**TASK TO CARRY OUT**
Return the listing below character for character.

**MATERIAL FOR THIS TASK**
-- ==== Sys2Proof/Machine/TrussOps.lean ====
section
/-! DEFINITION. The port engine: flits and their CRC, training sets, lanes and their health, the configuration a leader picks, codewords,
acknowledgement and replay, recovery, port reset, silence and drain (12, R287 to R318). -/
namespace Sys2Proof.Machine
open Sys2Proof

/-! ## CRCs (R292, Table 12.5) -/

def crc64Bit (c : BitVec 64) : BitVec 64 := if c.getLsbD 63 then (c <<< 1) ^^^ 0x42F0E1EBA9EA3693#64 else c <<< 1
def crc64Byte (c : BitVec 64) (b : Byte) : BitVec 64 :=
  crc64Bit (crc64Bit (crc64Bit (crc64Bit (crc64Bit (crc64Bit (crc64Bit (crc64Bit (c ^^^ (b.setWidth 64 <<< 56)))))))))
/-- The CRC-64 of a flit's header and payload (R292). -/
def crc64 (bs : List Byte) : BitVec 64 := ~~~ (bs.foldl crc64Byte 0xFFFFFFFFFFFFFFFF#64)

def crc16Bit (c : BitVec 16) : BitVec 16 := if c.getLsbD 15 then (c <<< 1) ^^^ 0x1021#16 else c <<< 1
def crc16Byte (c : BitVec 16) (b : Byte) : BitVec 16 :=
  crc16Bit (crc16Bit (crc16Bit (crc16Bit (crc16Bit (crc16Bit (crc16Bit (crc16Bit (c ^^^ (b.setWidth 16 <<< 8)))))))))
/-- The CHECK of a training set (Table 12.5). -/
def crc16 (bs : List Byte) : BitVec 16 := bs.foldl crc16Byte 0xFFFF#16

/-! ## Flits (Table 12.2) -/

def flitIdle : Nat := 0
def flitData : Nat := 1
def flitNak : Nat := 2
def flitSilent : Nat := 3
def flitLctl : Nat := 4

structure FlitHead where
  seq : Nat
  ack : Nat
  type : Nat
  vc : Nat
  crVc : Nat
  crCum : Nat
  valid16 : Nat
  eom : Bool
deriving DecidableEq, Repr

def FlitHead.word (h : FlitHead) : Nat :=
  h.seq % 4096 + 2 ^ 12 * (h.ack % 4096) + 2 ^ 24 * (h.type % 16) + 2 ^ 28 * (h.vc % 4) + 2 ^ 30 * (h.crVc % 4)
    + 2 ^ 32 * (h.crCum % 4096) + 2 ^ 44 * (h.valid16 % 16) + 2 ^ 48 * b2n h.eom

/-- The 256 bytes of a flit (R291, R292). -/
def flitBytes (h : FlitHead) (payload : List Byte) : List Byte :=
  let body := bytesLE 8 h.word ++ fit 240 payload
  body ++ bytesBE 8 (crc64 body).toNat

abbrev Flit := List Byte

def Flit.head (f : Flit) : FlitHead :=
  let w := fieldLE f 0 8
  { seq := bits w 0 12, ack := bits w 12 12, type := bits w 24 4, vc := bits w 28 2, crVc := bits w 30 2, crCum := bits w 32 12,
    valid16 := bits w 44 4, eom := bitOf w 48 }

/-- Payload chunks at and beyond VALID16 are ignored. -/
def Flit.payload (f : Flit) : List Byte := slice f 8 (16 * f.head.valid16)

/-- Whether the CRC holds and the TYPE is listed. -/
def Flit.good (f : Flit) : Bool :=
  f.length == 256 && natBE (slice f 248 8) == (crc64 (f.take 248)).toNat && decide (f.head.type ≤ 4)

/-! ## Training sets (Table 12.5) -/

abbrev TrainSet := List Byte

**REPLY**
-- ==== Sys2Proof/Machine/TrussOps.lean ====
section
/-! DEFINITION. The port engine: flits and their CRC, training sets, lanes and their health, the configuration a leader picks, codewords,
acknowledgement and replay, recovery, port reset, silence and drain (12, R287 to R318). -/
namespace Sys2Proof.Machine
open Sys2Proof

/-! ## CRCs (R292, Table 12.5) -/

def crc64Bit (c : BitVec 64) : BitVec 64 := if c.getLsbD 63 then (c <<< 1) ^^^ 0x42F0E1EBA9EA3693#64 else c <<< 1
def crc64Byte (c : BitVec 64) (b : Byte) : BitVec 64 :=
  crc64Bit (crc64Bit (crc64Bit (crc64Bit (crc64Bit (crc64Bit (crc64Bit (crc64Bit (c ^^^ (b.setWidth 64 <<< 56)))))))))
/-- The CRC-64 of a flit's header and payload (R292). -/
def crc64 (bs : List Byte) : BitVec 64 := ~~~ (bs.foldl crc64Byte 0xFFFFFFFFFFFFFFFF#64)

def crc16Bit (c : BitVec 16) : BitVec 16 := if c.getLsbD 15 then (c <<< 1) ^^^ 0x1021#16 else c <<< 1
def crc16Byte (c : BitVec 16) (b : Byte) : BitVec 16 :=
  crc16Bit (crc16Bit (crc16Bit (crc16Bit (crc16Bit (crc16Bit (crc16Bit (crc16Bit (c ^^^ (b.setWidth 16 <<< 8)))))))))
/-- The CHECK of a training set (Table 12.5). -/
def crc16 (bs : List Byte) : BitVec 16 := bs.foldl crc16Byte 0xFFFF#16

/-! ## Flits (Table 12.2) -/

def flitIdle : Nat := 0
def flitData : Nat := 1
def flitNak : Nat := 2
def flitSilent : Nat := 3
def flitLctl : Nat := 4

structure FlitHead where
  seq : Nat
  ack : Nat
  type : Nat
  vc : Nat
  crVc : Nat
  crCum : Nat
  valid16 : Nat
  eom : Bool
deriving DecidableEq, Repr

def FlitHead.word (h : FlitHead) : Nat :=
  h.seq % 4096 + 2 ^ 12 * (h.ack % 4096) + 2 ^ 24 * (h.type % 16) + 2 ^ 28 * (h.vc % 4) + 2 ^ 30 * (h.crVc % 4)
    + 2 ^ 32 * (h.crCum % 4096) + 2 ^ 44 * (h.valid16 % 16) + 2 ^ 48 * b2n h.eom

/-- The 256 bytes of a flit (R291, R292). -/
def flitBytes (h : FlitHead) (payload : List Byte) : List Byte :=
  let body := bytesLE 8 h.word ++ fit 240 payload
  body ++ bytesBE 8 (crc64 body).toNat

abbrev Flit := List Byte

def Flit.head (f : Flit) : FlitHead :=
  let w := fieldLE f 0 8
  { seq := bits w 0 12, ack := bits w 12 12, type := bits w 24 4, vc := bits w 28 2, crVc := bits w 30 2, crCum := bits w 32 12,
    valid16 := bits w 44 4, eom := bitOf w 48 }

/-- Payload chunks at and beyond VALID16 are ignored. -/
def Flit.payload (f : Flit) : List Byte := slice f 8 (16 * f.head.valid16)

/-- Whether the CRC holds and the TYPE is listed. -/
def Flit.good (f : Flit) : Bool :=
  f.length == 256 && natBE (slice f 248 8) == (crc64 (f.take 248)).toNat && decide (f.head.type ≤ 4)

/-! ## Training sets (Table 12.5) -/

abbrev TrainSet := List Byte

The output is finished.